→ **Information provided**
/-- A read is allowed at once by descriptors that are not held, or CLEAN (R117). -/
theorem snoopRead_append (clean : ∀ m ∈ l, ∀ e, b.entry? m = some e → e.state = .clean) (k : List Nat) :
    b.snoopRead x (l ++ k) = b.snoopRead x k := by
  induction l with
  | nil => rfl
  | cons m l ih =>
    have rest := ih fun i i_in => clean i (List.mem_cons_of_mem m i_in)
    rw [List.cons_append, snoopRead]
    split
    case h_1 => exact rest
    case h_2 e held => rw [if_pos (clean m (List.mem_cons_self ..) e held), rest]

theorem snoopRead_of_clean (clean : ∀ m ∈ l, ∀ e, b.entry? m = some e → e.state = .clean) : b.snoopRead x l = b.passOn x := by
  rw [← List.append_nil l, snoopRead_append clean, snoopRead]

/-- A read waits for the first descriptor that is held and not CLEAN (R117). -/
theorem snoopRead_of_waits (clean : ∀ m ∈ l, ∀ e, b.entry? m = some e → e.state = .clean) (held : b.entry? n = some e)
    (unclean : e.state ≠ .clean) : b.snoopRead x (l ++ n :: k)
      = (b.setEntry n (fun e => { e with waiting := e.waiting ++ [.tableRead x.id] })).setPhase x.id (.snooping (n :: k)) := by
  rw [snoopRead_append clean, snoopRead, held]
  exact (if_neg unclean).trans (congrArg (fun b => setPhase b x.id _) (enqueue_of_held held _))

theorem pinned_eq_false_iff : b.pinned n = false ↔ ∀ e, b.entry? n = some e → e.pin = false := by
  unfold pinned
  split <;> simp_all

theorem pinned_of_held (held : b.entry? n = some e) : b.pinned n = e.pin := by
  simp only [pinned, held]

/-- A write is held as a whole for the first pinned descriptor that it touches (R119). -/
theorem snoopWrite_of_pinned (all : b.cfg.touchedStructures x.request = l ++ n :: k)
    (unpinned : ∀ m ∈ l, ∀ e, b.entry? m = some e → e.pin = false) (held : b.entry? n = some e) (pin : e.pin = true)
    (todo : List Nat) : b.snoopWrite x todo = b.holdRequest n x := by
  have first : b.pinnedOf x.request = some n := by
    rw [pinnedOf, all]
    exact List.find?_eq_some_iff_append.mpr ⟨(pinned_of_held held).trans pin, l, k, rfl, fun m m_in => by
      rw [pinned_eq_false_iff.mpr (unpinned m m_in)]
      rfl⟩
  simp only [snoopWrite, first]

theorem pinnedOf_eq_none (unpinned : ∀ m ∈ b.cfg.touchedStructures x.request, ∀ e, b.entry? m = some e → e.pin = false) :
    b.pinnedOf x.request = none :=
  List.find?_eq_none.mpr fun m m_in => by
    rw [pinned_eq_false_iff.mpr (unpinned m m_in)]
    exact Bool.false_ne_true

theorem dropWhile_of_unheld {l : List Nat} (unheld : ∀ m ∈ l, b.entry? m = none) :
    l.dropWhile (fun m => (b.entry? m).isNone) = [] := by
  induction l with
  | nil => rfl
  | cons m l ih =>
    rw [List.dropWhile_cons_of_pos (by rw [unheld m List.mem_cons_self]; rfl)]
    exact ih fun k k_in => unheld k (List.mem_cons_of_mem m k_in)

/-- A write that touches no pinned descriptor is passed on when none still to allow it is held (R118). -/
theorem snoopWrite_of_unheld (unpinned : ∀ m ∈ b.cfg.touchedStructures x.request, ∀ e, b.entry? m = some e → e.pin = false)
    {todo : List Nat} (unheld : ∀ m ∈ todo, b.entry? m = none) : b.snoopWrite x todo = b.passOn x := by
  have none_held : todo.dropWhile (fun m => (b.entry? m).isNone) = [] :=
    dropWhile_of_unheld unheld
  simp only [snoopWrite, pinnedOf_eq_none unpinned, none_held]

/-- A write that touches no pinned descriptor waits for the first still to allow it that is held (R118). -/
theorem snoopWrite_of_waits (unpinned : ∀ m ∈ b.cfg.touchedStructures x.request, ∀ e, b.entry? m = some e → e.pin = false)
    (unheld : ∀ m ∈ l, b.entry? m = none) (held : b.entry? n = some e) : b.snoopWrite x (l ++ n :: k)
      = (b.setEntry n (fun e => { e with waiting := e.waiting ++ [.tableWrite x.id] })).setPhase x.id (.snooping (n :: k)) := by
  have first : (l ++ n :: k).dropWhile (fun m => (b.entry? m).isNone) = n :: k := by
    rw [List.dropWhile_append_of_pos fun m m_in => by rw [unheld m m_in]; rfl, List.dropWhile_cons_of_neg]
    rw [held]
    exact Bool.false_ne_true
  simp only [snoopWrite, pinnedOf_eq_none unpinned, first, enqueue_of_held held]

theorem snoop_of_write (write : x.request.write = true) (todo : List Nat) : b.snoop x todo = b.snoopWrite x todo :=
  if_pos write

theorem snoop_of_read (read : x.request.write = false) (todo : List Nat) : b.snoop x todo = b.snoopRead x todo :=
  if_neg (by rw [read]; exact Bool.false_ne_true)

theorem beginSnoop_of_loaded (loaded : b.touchesLoaded x.request = true) :
    b.beginSnoop x = b.setPhase x.id (.moveWait (b.cfg.touchedStructures x.request)) :=
  if_pos loaded

theorem beginSnoop_of_free (free : b.touchesLoaded x.request = false) :
    b.beginSnoop x = b.snoop x (b.cfg.touchedStructures x.request) :=
  if_neg (by rw [free]; exact Bool.false_ne_true)

theorem allow_of_snooping {todo : List Nat} (found : b.inflight? x.id = some x) (snooping : x.phase = .snooping (n :: todo)) :
    b.allow n x.id = b.snoop x todo := by
  simp only [allow, found, snooping, List.head?_cons, List.tail_cons, if_true]

/-- A TABLE request that touches nothing held is passed on (R117, R118). -/
theorem beginSnoop_of_unheld (free : b.touchesLoaded x.request = false)
    (unheld : ∀ m ∈ b.cfg.touchedStructures x.request, b.entry? m = none) : b.beginSnoop x = b.passOn x := by
  have nothing (P : Entry → Prop) : ∀ m ∈ b.cfg.touchedStructures x.request, ∀ e, b.entry? m = some e → P e :=
    fun m m_in e held => (nomatch (unheld m m_in).symm.trans held)
  rw [beginSnoop_of_free free]
  cases write : x.request.write with
  | true => rw [snoop_of_write write, snoopWrite_of_unheld (nothing _) unheld]
  | false => rw [snoop_of_read write, snoopRead_of_clean (nothing _)]

end Snoop

/-! ## Nothing held (O19) -/

/-- The request touches no descriptor held in the record cache and not the loaded move. -/
def TouchesNothingHeld (b : Bridge) (r : Request) : Prop :=
  (∀ n ∈ b.cfg.touchedStructures r, ∀ e ∈ b.cache, e.index ≠ n) ∧ b.touchesLoaded r = false

theorem TouchesNothingHeld.unheld {b : Bridge} {r : Request} (free : TouchesNothingHeld b r) :
    ∀ n ∈ b.cfg.touchedStructures r, b.entry? n = none := fun n touched =>
  List.find?_eq_none.mpr fun e held => by simpa using free.1 n touched e held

→ **What to work on**
The answer should reproduce each entry above in full.

→ **Solution below**
/-- A read is allowed at once by descriptors that are not held, or CLEAN (R117). -/
theorem snoopRead_append (clean : ∀ m ∈ l, ∀ e, b.entry? m = some e → e.state = .clean) (k : List Nat) :
    b.snoopRead x (l ++ k) = b.snoopRead x k := by
  induction l with
  | nil => rfl
  | cons m l ih =>
    have rest := ih fun i i_in => clean i (List.mem_cons_of_mem m i_in)
    rw [List.cons_append, snoopRead]
    split
    case h_1 => exact rest
    case h_2 e held => rw [if_pos (clean m (List.mem_cons_self ..) e held), rest]

theorem snoopRead_of_clean (clean : ∀ m ∈ l, ∀ e, b.entry? m = some e → e.state = .clean) : b.snoopRead x l = b.passOn x := by
  rw [← List.append_nil l, snoopRead_append clean, snoopRead]

/-- A read waits for the first descriptor that is held and not CLEAN (R117). -/
theorem snoopRead_of_waits (clean : ∀ m ∈ l, ∀ e, b.entry? m = some e → e.state = .clean) (held : b.entry? n = some e)
    (unclean : e.state ≠ .clean) : b.snoopRead x (l ++ n :: k)
      = (b.setEntry n (fun e => { e with waiting := e.waiting ++ [.tableRead x.id] })).setPhase x.id (.snooping (n :: k)) := by
  rw [snoopRead_append clean, snoopRead, held]
  exact (if_neg unclean).trans (congrArg (fun b => setPhase b x.id _) (enqueue_of_held held _))

theorem pinned_eq_false_iff : b.pinned n = false ↔ ∀ e, b.entry? n = some e → e.pin = false := by
  unfold pinned
  split <;> simp_all

theorem pinned_of_held (held : b.entry? n = some e) : b.pinned n = e.pin := by
  simp only [pinned, held]

/-- A write is held as a whole for the first pinned descriptor that it touches (R119). -/
theorem snoopWrite_of_pinned (all : b.cfg.touchedStructures x.request = l ++ n :: k)
    (unpinned : ∀ m ∈ l, ∀ e, b.entry? m = some e → e.pin = false) (held : b.entry? n = some e) (pin : e.pin = true)
    (todo : List Nat) : b.snoopWrite x todo = b.holdRequest n x := by
  have first : b.pinnedOf x.request = some n := by
    rw [pinnedOf, all]
    exact List.find?_eq_some_iff_append.mpr ⟨(pinned_of_held held).trans pin, l, k, rfl, fun m m_in => by
      rw [pinned_eq_false_iff.mpr (unpinned m m_in)]
      rfl⟩
  simp only [snoopWrite, first]

theorem pinnedOf_eq_none (unpinned : ∀ m ∈ b.cfg.touchedStructures x.request, ∀ e, b.entry? m = some e → e.pin = false) :
    b.pinnedOf x.request = none :=
  List.find?_eq_none.mpr fun m m_in => by
    rw [pinned_eq_false_iff.mpr (unpinned m m_in)]
    exact Bool.false_ne_true

theorem dropWhile_of_unheld {l : List Nat} (unheld : ∀ m ∈ l, b.entry? m = none) :
    l.dropWhile (fun m => (b.entry? m).isNone) = [] := by
  induction l with
  | nil => rfl
  | cons m l ih =>
    rw [List.dropWhile_cons_of_pos (by rw [unheld m List.mem_cons_self]; rfl)]
    exact ih fun k k_in => unheld k (List.mem_cons_of_mem m k_in)

/-- A write that touches no pinned descriptor is passed on when none still to allow it is held (R118). -/
theorem snoopWrite_of_unheld (unpinned : ∀ m ∈ b.cfg.touchedStructures x.request, ∀ e, b.entry? m = some e → e.pin = false)
    {todo : List Nat} (unheld : ∀ m ∈ todo, b.entry? m = none) : b.snoopWrite x todo = b.passOn x := by
  have none_held : todo.dropWhile (fun m => (b.entry? m).isNone) = [] :=
    dropWhile_of_unheld unheld
  simp only [snoopWrite, pinnedOf_eq_none unpinned, none_held]

/-- A write that touches no pinned descriptor waits for the first still to allow it that is held (R118). -/
theorem snoopWrite_of_waits (unpinned : ∀ m ∈ b.cfg.touchedStructures x.request, ∀ e, b.entry? m = some e → e.pin = false)
    (unheld : ∀ m ∈ l, b.entry? m = none) (held : b.entry? n = some e) : b.snoopWrite x (l ++ n :: k)
      = (b.setEntry n (fun e => { e with waiting := e.waiting ++ [.tableWrite x.id] })).setPhase x.id (.snooping (n :: k)) := by
  have first : (l ++ n :: k).dropWhile (fun m => (b.entry? m).isNone) = n :: k := by
    rw [List.dropWhile_append_of_pos fun m m_in => by rw [unheld m m_in]; rfl, List.dropWhile_cons_of_neg]
    rw [held]
    exact Bool.false_ne_true
  simp only [snoopWrite, pinnedOf_eq_none unpinned, first, enqueue_of_held held]

theorem snoop_of_write (write : x.request.write = true) (todo : List Nat) : b.snoop x todo = b.snoopWrite x todo :=
  if_pos write

theorem snoop_of_read (read : x.request.write = false) (todo : List Nat) : b.snoop x todo = b.snoopRead x todo :=
  if_neg (by rw [read]; exact Bool.false_ne_true)

theorem beginSnoop_of_loaded (loaded : b.touchesLoaded x.request = true) :
    b.beginSnoop x = b.setPhase x.id (.moveWait (b.cfg.touchedStructures x.request)) :=
  if_pos loaded

theorem beginSnoop_of_free (free : b.touchesLoaded x.request = false) :
    b.beginSnoop x = b.snoop x (b.cfg.touchedStructures x.request) :=
  if_neg (by rw [free]; exact Bool.false_ne_true)

theorem allow_of_snooping {todo : List Nat} (found : b.inflight? x.id = some x) (snooping : x.phase = .snooping (n :: todo)) :
    b.allow n x.id = b.snoop x todo := by
  simp only [allow, found, snooping, List.head?_cons, List.tail_cons, if_true]

/-- A TABLE request that touches nothing held is passed on (R117, R118). -/
theorem beginSnoop_of_unheld (free : b.touchesLoaded x.request = false)
    (unheld : ∀ m ∈ b.cfg.touchedStructures x.request, b.entry? m = none) : b.beginSnoop x = b.passOn x := by
  have nothing (P : Entry → Prop) : ∀ m ∈ b.cfg.touchedStructures x.request, ∀ e, b.entry? m = some e → P e :=
    fun m m_in e held => (nomatch (unheld m m_in).symm.trans held)
  rw [beginSnoop_of_free free]
  cases write : x.request.write with
  | true => rw [snoop_of_write write, snoopWrite_of_unheld (nothing _) unheld]
  | false => rw [snoop_of_read write, snoopRead_of_clean (nothing _)]

end Snoop

/-! ## Nothing held (O19) -/

/-- The request touches no descriptor held in the record cache and not the loaded move. -/
def TouchesNothingHeld (b : Bridge) (r : Request) : Prop :=
  (∀ n ∈ b.cfg.touchedStructures r, ∀ e ∈ b.cache, e.index ≠ n) ∧ b.touchesLoaded r = false

theorem TouchesNothingHeld.unheld {b : Bridge} {r : Request} (free : TouchesNothingHeld b r) :
    ∀ n ∈ b.cfg.touchedStructures r, b.entry? n = none := fun n touched =>
  List.find?_eq_none.mpr fun e held => by simpa using free.1 n touched e held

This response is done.